[Data entries]
▼

-- ==== Sys2Proof/Machine/Loop.lean ====
section
/-! DEFINITION. The loop family (spec/42_jcc_loop.md R179 to R183): no flag is written, and the CX test of the first three
reads the decremented CX (spec/70_reset_and_hazards.md R237). -/

namespace Sys2Proof.Machine

/-- CX has code 001 (R20). -/
def State.cx (s : State) : Word := s.x 1

/-- CX after the decrement, modulo 2^16 (R179). -/
def State.decCx (s : State) : Word := s.cx - 1

/-- CX takes the decremented value, and the jump is taken or not (R180 to R182). -/
def loopOp (taken : Bool) (fin : Word) (rel : Byte) (s : State) : Result :=
  .next ((s.setX 1 s.decCx).branch taken fin rel)

/-- `loopnz` (R180). -/
def execLoopnz (rel : Byte) (s : State) : Result :=
  loopOp (s.decCx != 0 && !s.zf) (s.endOf (.loopnz rel)) rel s

/-- `loopz` (R181). -/
def execLoopz (rel : Byte) (s : State) : Result :=
  loopOp (s.decCx != 0 && s.zf) (s.endOf (.loopz rel)) rel s

/-- `loop` (R182). -/
def execLoop (rel : Byte) (s : State) : Result :=
  loopOp (s.decCx != 0) (s.endOf (.loop rel)) rel s

/-- `jcxz` (R183): CX is tested and not written. -/
def execJcxz (rel : Byte) (s : State) : Result :=
  .next (s.branch (s.cx == 0) (s.endOf (.jcxz rel)) rel)

end Sys2Proof.Machine
end

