/-- Settles O20: the first failing check is one of the two, or decoding fails only by truncation (`decode_reads`). -/
theorem unrecognizedOpcodeExactly : Obligations.UnrecognizedOpcodeExactly := by
  refine fun b0 r c => ⟨fun h => ?_, ?_⟩
  · by_cases hmap : Mapped b0
    · by_cases hext : BadExtension b0 (r.headD 0)
      · cases r with
        | nil => exact absurd hext not_badExtension_zero
        | cons b1 r' =>
          cases (decode_of_badExtension hext r').symm.trans h
          exact .inr ⟨b1, r', rfl, hext, rfl⟩
      · exact absurd h ((decode_reads hmap r hext).ne_unrecognized c)
    · cases (decode_of_not_mapped hmap r).symm.trans h
      exact .inl ⟨hmap, rfl⟩
  · rintro (⟨hmap, rfl⟩ | ⟨b1, r', rfl, hext, rfl⟩)
    · exact decode_of_not_mapped hmap r
    · exact decode_of_badExtension hext r'

/-- Settles O21: each check by its lemma; past them, decoding reads exactly the form's length (`decode_reads`). -/
theorem firstFailingCheckIsReported : Obligations.FirstFailingCheckIsReported := by
  refine fun b0 r => ⟨fun hmap => decode_of_not_mapped hmap r, fun hrm => ?_, fun b1 hext => decode_of_badExtension hext r,
    fun hmap hext => ⟨(decode_reads hmap r hext).eq_truncated, fun hle => ?_⟩⟩
  · exact (decode_reads (mapped_of_hasModRm hrm) [] not_badExtension_zero).eq_truncated (two_le_formLength b0 0)
  · obtain ⟨i, r', hd, hlen⟩ := (decode_reads hmap r hext).exists_ok hle
    exact ⟨i, r', hd, Nat.add_right_cancel ((length_of_decode hd).symm.trans hlen)⟩

end Sys2Proof.Machine
end

section
/-! The step cycle by its cases, and the flags word after any instruction. -/

namespace Sys2Proof.Machine

variable {s t u : State} {i : Instr} {r bs : List Byte}

/-! ## Steps that execute nothing (R98, R206) -/

theorem State.stopped_or_running (s : State) : s.Stopped ∨ s.status = .running := by
  unfold State.Stopped
  cases s.status <;> simp

theorem step_of_stopped (h : s.Stopped) : step s = .next s := by
  obtain h | h := h <;> simp [step, cycle, h]

theorem step_of_decode_error {e : DecodeError} (hs : s.status = .running) (hd : decode s.fetchBytes = .error e) :
    step s = .next (s.raiseDecode e) := by
  simp [step, cycle, hs, hd]

/-- Stopped, at a decode failure, or at an instruction, which never faults: a step answers in each. -/
theorem step_next (s : State) : ∃ t, step s = .next t := by
  obtain hstop | hs := s.stopped_or_running
  · exact ⟨s, step_of_stopped hstop⟩
  · cases hd : decode s.fetchBytes with
    | error e => exact ⟨_, step_of_decode_error hs hd⟩
    | ok p =>
      cases hm : s.mode with
      | decodeOnly => exact ⟨_, step_decodeOnly hs hm hd⟩
      | execute =>
        obtain ⟨u, hu⟩ := exec_next p.1 s
        exact ⟨_, step_execute hs hm hd hu⟩

theorem steps_of_stopped (h : s.Stopped) (hrun : Steps s t) : t = s := by
  induction hrun with
  | refl => rfl
  | tail _ last ih =>
    rw [ih, step_of_stopped h] at last
    cases last
    rfl

/-! ## Launch (R44, I4) -/

theorem launch_eq_next_iff {m : Mode} :
    State.launch bs m = .next s ↔ bs.length ≤ 65535 ∧ s = .launched bs m := by
  rw [State.launch, Config.maxStream]
  split <;> simp [*, eq_comm]

theorem launch_eq_refused_iff {m : Mode} : State.launch bs m = .refused .streamTooLong ↔ 65535 < bs.length := by
  rw [State.launch, Config.maxStream]
  split <;> simp <;> omega

/-! ## What an instruction leaves in memory and flags -/

theorem exec_mem_wf (hm : s.mem.wf) (h : exec i s = .next t) : t.mem.wf := by
  obtain hmem | ⟨w, dst, -, -, a, v, -, hmem⟩ := exec_mem h
  · exact hmem ▸ hm
  · exact hmem ▸ State.wf_memWrite hm w a v
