-- ==== Sys2Proof/Syntax.lean ====
section
/-! DEFINITION. The commands of the block: one constructor of `Instr` per row of spec/opcode_table.json, and the
operand types they carry. -/

namespace Sys2Proof

/-- Where a Slait command came from (R346 ORIGIN, R354, R399; spec/14_commands.md): a host ring with its PCIe function
and the index of its submit entry, another device on the Slait ring, or the twin over the Colonnade. -/
inductive Origin where
  | host (ring func entry : Nat)
  | slait (dev : Nat)
  | colonnade (txn : Nat)
deriving DecidableEq, Repr

/-- A target epoch as a commit names it (R20): 0 for none, and whether OK depends on meeting it. -/
structure EpochName where
  epoch : Nat
  required : Bool
deriving DecidableEq, Repr

/-- The command header of R343 with the capacity of the submit entry (R340) beside it. `sizeOk` says that LENGTH lies
within the parameter size of the opcode (step 3 of R348); the parameters themselves are the command's own operands. -/
structure Hdr where
  origin : Origin
  verMajor : Nat
  verMinor : Nat
  twin : Bool
  group : Bool
  notify : Bool
  reservedZero : Bool
  target : Nat
  tag : Nat
  len : Nat
  cmdLen : Nat
  sizeOk : Bool
  groupId : Nat
  replyLen : Nat
deriving DecidableEq, Repr

/-- A frame as it arrives at a port: its bytes on the wire without the FCS, SecTAG and ICV among them (R3), what the FCS and
the link say of it, the RS-FEC codewords that could not and could be corrected (R58), and how many picoseconds ago
its first bit crossed the PCS (R270). -/
structure RxFrame where
  bytes : List Byte
  fcsOk : Bool
  fecBad : Nat
  fecFixed : Nat
  truncated : Bool
  pcsPs : Nat
deriving DecidableEq, Repr

/-- Length of a frame by R3: with its FCS. -/
def RxFrame.wireLen (f : RxFrame) : Nat := f.bytes.length + 4

/-- A received MAC control frame (R63, spec/03_ports.md): opcode, the PFC enable bits, one quanta value per priority
(entry 0 for a pause frame), its FCS, its length and its destination type (0 unicast, 1 multicast, 2 broadcast), the RS-FEC codewords since the
report before, and whether the raw link's fall cut it. -/
structure MacCtl where
  opcode : Nat
  enables : BitVec 8
  quanta : List Nat
  fcsOk : Bool
  len : Nat
  cast : Nat
  fecBad : Nat
  fecFixed : Nat
  truncated : Bool
deriving DecidableEq, Repr

/-- The outcome of one Trellis transfer (R243, spec/10_trellis.md). -/
inductive XferErr where
  | good | corrected | ueData | ueHeader
deriving DecidableEq, Repr

/-- What one ECC-protected read found (R431 to R434, spec/17_faults.md). -/
inductive EccErr where
  | good | corrected | uncorrectable
deriving DecidableEq, Repr

/-- The readings taken at an epoch boundary: hottest junction sensor in °C (R443), the epoch's average power of the lane
rails and of the other measured rails in watts (R448), and the epoch's energy in microjoules (R456). -/
structure Readings where
  tj : Nat
  laneW : Nat
  restW : Nat
  microJ : Nat
deriving DecidableEq, Repr

/-- A lookaside message (R96, spec/04_link_cipher.md). -/
structure LaMsg where
  id : Nat
  ctx : Nat
  prio : Nat
  blocks : Nat
deriving DecidableEq, Repr

/-- A transmit descriptor of R364 with the frame it points at. -/
structure TxDesc where
  bytes : List Byte
  len : Nat
  mode : Nat
  tsReq : Bool
  oneStep : Bool
  ltValid : Bool
  reservedZero : Bool
  port : Nat
  queue : Nat
  cookie : Nat
  ltSec : Nat
  ltNs : Nat
deriving DecidableEq, Repr

/-- A TIME message of the twin: its own stamps of this message and of the last it received, in 0.5 ns of its TD0, and how many
picoseconds ago this one crossed the Colonnade's PCS (R281, spec/11_time.md). -/
structure TimePair where
  leadTx : Nat
  leadRx : Nat
  pcsPs : Nat
deriving DecidableEq, Repr

/-- A boundary of the LEAD: its epoch's number, and the LEAD's TD0 at it in 2^-16 ns (R282, spec/11_time.md). -/
structure EpochMark where
  epoch : Nat
  td0 : Nat
deriving DecidableEq, Repr

/-- What a relayed reply carries beside its status, RESULT and LOGGED_ADDRESS: DETAIL, the STATE of the device that executed the command,
and the bytes of the longer result (R344, spec/14_commands.md). -/
structure ReplyRest where
  detail : Nat
  state : Nat
  result : List Byte
deriving DecidableEq, Repr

▲

EXERCISE PROMPT: Take the lines above from the first through the one containing "not written. -/" and reproduce them exactly; include nothing else.

RESPONSE TO THE TASK:
-- ==== Sys2Proof/Machine/Loop.lean ====
section
/-! DEFINITION. The loop family (spec/42_jcc_loop.md R179 to R183): no flag is written, and the CX test of the first three
reads the decremented CX (spec/70_reset_and_hazards.md R237). -/

namespace Sys2Proof.Machine

/-- CX has code 001 (R20). -/
def State.cx (s : State) : Word := s.x 1

/-- CX after the decrement, modulo 2^16 (R179). -/
def State.decCx (s : State) : Word := s.cx - 1

/-- CX takes the decremented value, and the jump is taken or not (R180 to R182). -/
def loopOp (taken : Bool) (fin : Word) (rel : Byte) (s : State) : Result :=
  .next ((s.setX 1 s.decCx).branch taken fin rel)

/-- `loopnz` (R180). -/
def execLoopnz (rel : Byte) (s : State) : Result :=
  loopOp (s.decCx != 0 && !s.zf) (s.endOf (.loopnz rel)) rel s

/-- `loopz` (R181). -/
def execLoopz (rel : Byte) (s : State) : Result :=
  loopOp (s.decCx != 0 && s.zf) (s.endOf (.loopz rel)) rel s

/-- `loop` (R182). -/
def execLoop (rel : Byte) (s : State) : Result :=
  loopOp (s.decCx != 0) (s.endOf (.loop rel)) rel s

/-- `jcxz` (R183): CX is tested and not written. -/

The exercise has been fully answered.